REVEALED: The reasons why Dundee council evicted folk from homes in 2017

Stella Carrington of Charleston Tenants and Residents Association

Dozens of people have been evicted from their council houses in 2017.

New figures show that Dundee City Council has shown 43 tenants the door this year.

That’s a slight reduction on 2016 when there were 46 evictions.

The majority of evictions was due to tenants falling into rent arrears, at an average level of £1,555.

The DD2 postcode area, which covers Lochee, had the highest number of evictions — 16.

Stella Carrington, of Charleston Tenants and Residents Association, said the figures proved that Dundee’s current housing system isn’t working.

She said: “These figures are a surprise, even though they’ve gone down. As far as I was led to believe, eviction was meant to be the last resort.

Elders Court in Lochee

“Rent arrears is the easiest way that they can get people out.

“You could have an antisocial tenant there for 20 years and they’ll do nothing about it.

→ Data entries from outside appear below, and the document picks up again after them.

-- ==== Sys2Proof/Laws/Trap.lean ====
section
/-!
SUPPORT. Taking a trap: what the latched trap of a thread with nothing pending comes to when a handler is set.
-/

namespace Sys2Proof

open Sys2Proof.Machine

/-- Clearing the two low bits of an address that is not below 4 leaves something. -/
theorem vector_ne_zero {x : Word} (h : x.toNat / 4 ≠ 0) : (x &&& ~~~3) ≠ 0 := by
  intro e
  have hb : ∀ i, 2 ≤ i → x.getLsbD i = false := by
    intro i hi
    have h3 : (3 : Word).getLsbD i = false := by
      have : Nat.testBit 3 i = false := Nat.testBit_lt_two_pow (Nat.lt_of_lt_of_le (by decide : 3 < 2 ^ 2) (Nat.pow_le_pow_right (by decide) hi))
      rw [show (3 : Word) = BitVec.ofNat 64 3 from rfl, BitVec.getLsbD_ofNat, this, Bool.and_false]
    have := congrArg (fun y : Word => y.getLsbD i) e
    simp only [BitVec.getLsbD_and, BitVec.getLsbD_not, h3, Bool.not_false, Bool.and_true] at this
    by_cases hi' : i < 64
    · simpa [hi'] using this
    · exact BitVec.getLsbD_of_ge x i (by omega)
  apply h
  rw [show 4 = 2 ^ 2 from rfl]
  refine Nat.eq_of_testBit_eq fun i => ?_
  rw [Nat.testBit_div_two_pow, Nat.zero_testBit]
  exact hb (2 + i) (by omega) ▸ (by rw [BitVec.getLsbD, Nat.add_comm])

variable {s : State}

theorem Core.latchTrap_rest (c : Core) (lv : Bool) (code : Nat) (tval : Word) (fetch : Bool) :
    c.latchTrap lv code tval fetch =
      { c with lv0 := (c.latchTrap lv code tval fetch).lv0, lv1 := (c.latchTrap lv code tval fetch).lv1,
               pend := (c.closeWindows lv).pend, qStall := if lv then c.qStall else none } := by
  cases lv <;> rfl

theorem Core.latchTrap_thr (c : Core) (lv : Bool) (code : Nat) (tval : Word) (fetch : Bool) :
    (c.latchTrap lv code tval fetch).thr lv = { c.thr lv with hold := .trap code tval fetch, held := [], heldV := [], late := none } := by
  cases lv <;> rfl

/-- A trap of a thread with no pending result is taken at once when a handler is set and none is running (R51, R404). -/
theorem trap_taken (code : Nat) (tval : Word) (fetch : Bool) (hp : ∀ p ∈ s.me.pend, p.lv ≠ s.lv)
    (ht : s.me.tBit = false) (hv : s.me.tvec.toNat / 4 ≠ 0) :
    s.trap code tval fetch =
      s.updMe (fun c => ((({ c.latchTrap s.lv code tval fetch with
        tpc := s.pc &&& ~~~3, tcause := causeWord s.lv fetch code, tval := tval, tvec := c.tvec, tBit := true, pvSave := c.pv, pv := true,
        maskOpen := false, maskCnt := 0 } : Core).setPc s.lv (c.tvec &&& ~~~3)).setHold s.lv .ready)) := by
  have hne := vector_ne_zero hv
  have hX : s.me.latchTrap s.lv code tval fetch = _ := Core.latchTrap_rest s.me s.lv code tval fetch
  have hpend : (s.me.latchTrap s.lv code tval fetch).owes s.lv = false := by
    rw [hX]
    simp only [Core.owes, Core.closeWindows, List.any_map, List.any_eq_false, Function.comp]
    intro p hpm
    have := hp p hpm
    split <;> simp [this]
  have hthr := Core.latchTrap_thr s.me s.lv code tval fetch
  have ht' : (s.me.latchTrap s.lv code tval fetch).tBit = false := by rw [hX]; exact ht
  have hv' : (s.me.latchTrap s.lv code tval fetch).tvec = s.me.tvec := by rw [hX]
  have hlv' : ((s.me.latchTrap s.lv code tval fetch).level != s.lv) = false := by rw [hX]; simp [State.lv]
  have hpv' : (s.me.latchTrap s.lv code tval fetch).pv = s.me.pv := by rw [hX]
  have hpc : (s.me.latchTrap s.lv code tval fetch).pcOf s.lv = s.pc := by
    show (Core.thr _ s.lv).pc = _; rw [hthr]; rfl
  have hcore : (s.updMe (fun c => c.latchTrap s.lv code tval fetch)).core s.cur = s.me.latchTrap s.lv code tval fetch :=
    s.me_updMe _
  show (s.updMe (fun c => c.latchTrap s.lv code tval fetch)).takeTrap s.cur s.lv = _
  unfold State.takeTrap
  simp only [hcore, hthr, hpend, hlv', Bool.false_or, Bool.false_eq_true, if_false]
  unfold State.trapEntry
  simp only [hcore, ht', hv', hpv', hpc, Bool.false_eq_true, if_false, hne]
  show (s.setCore s.cur _).setCore s.cur _ = s.setCore s.cur _
  rw [State.setCore_setCore]
  rfl

end Sys2Proof
end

“That’s just the way the system is and it’s a disgrace.”

The DD3 postcode, which covers Stobswell and areas north of the city centre, had 14 evictions.

There were a further 11 in the DD4 postcode in the east of Dundee with fewer than five in the Broughty Ferry (DD5) area and none in the city centre.

City council neighbourhood services convener Councillor Kevin Cordell said: “Evicting a tenant is not a decision that is taking lightly as Dundee City Council works hard to help its tenants sustain their tenancies.

“If a tenant is experiencing financial difficulties, then the council has various teams that can try to assist them with that, whether it is helping them to maximise the financial assistance they could be entitled to or short-term discretionary payments of housing benefit.

“However, if a tenant does not engage with the council then that process becomes harder.

“With any antisocial behaviour, we have mediation services that can assist as it is in everyone’s interest to help maintain tenancies and ensure folk have good neighbours and safe neighbourhoods.

“If our tenants are struggling in any way, then it is vital that the appropriate help can be deployed as early as possible in the process.”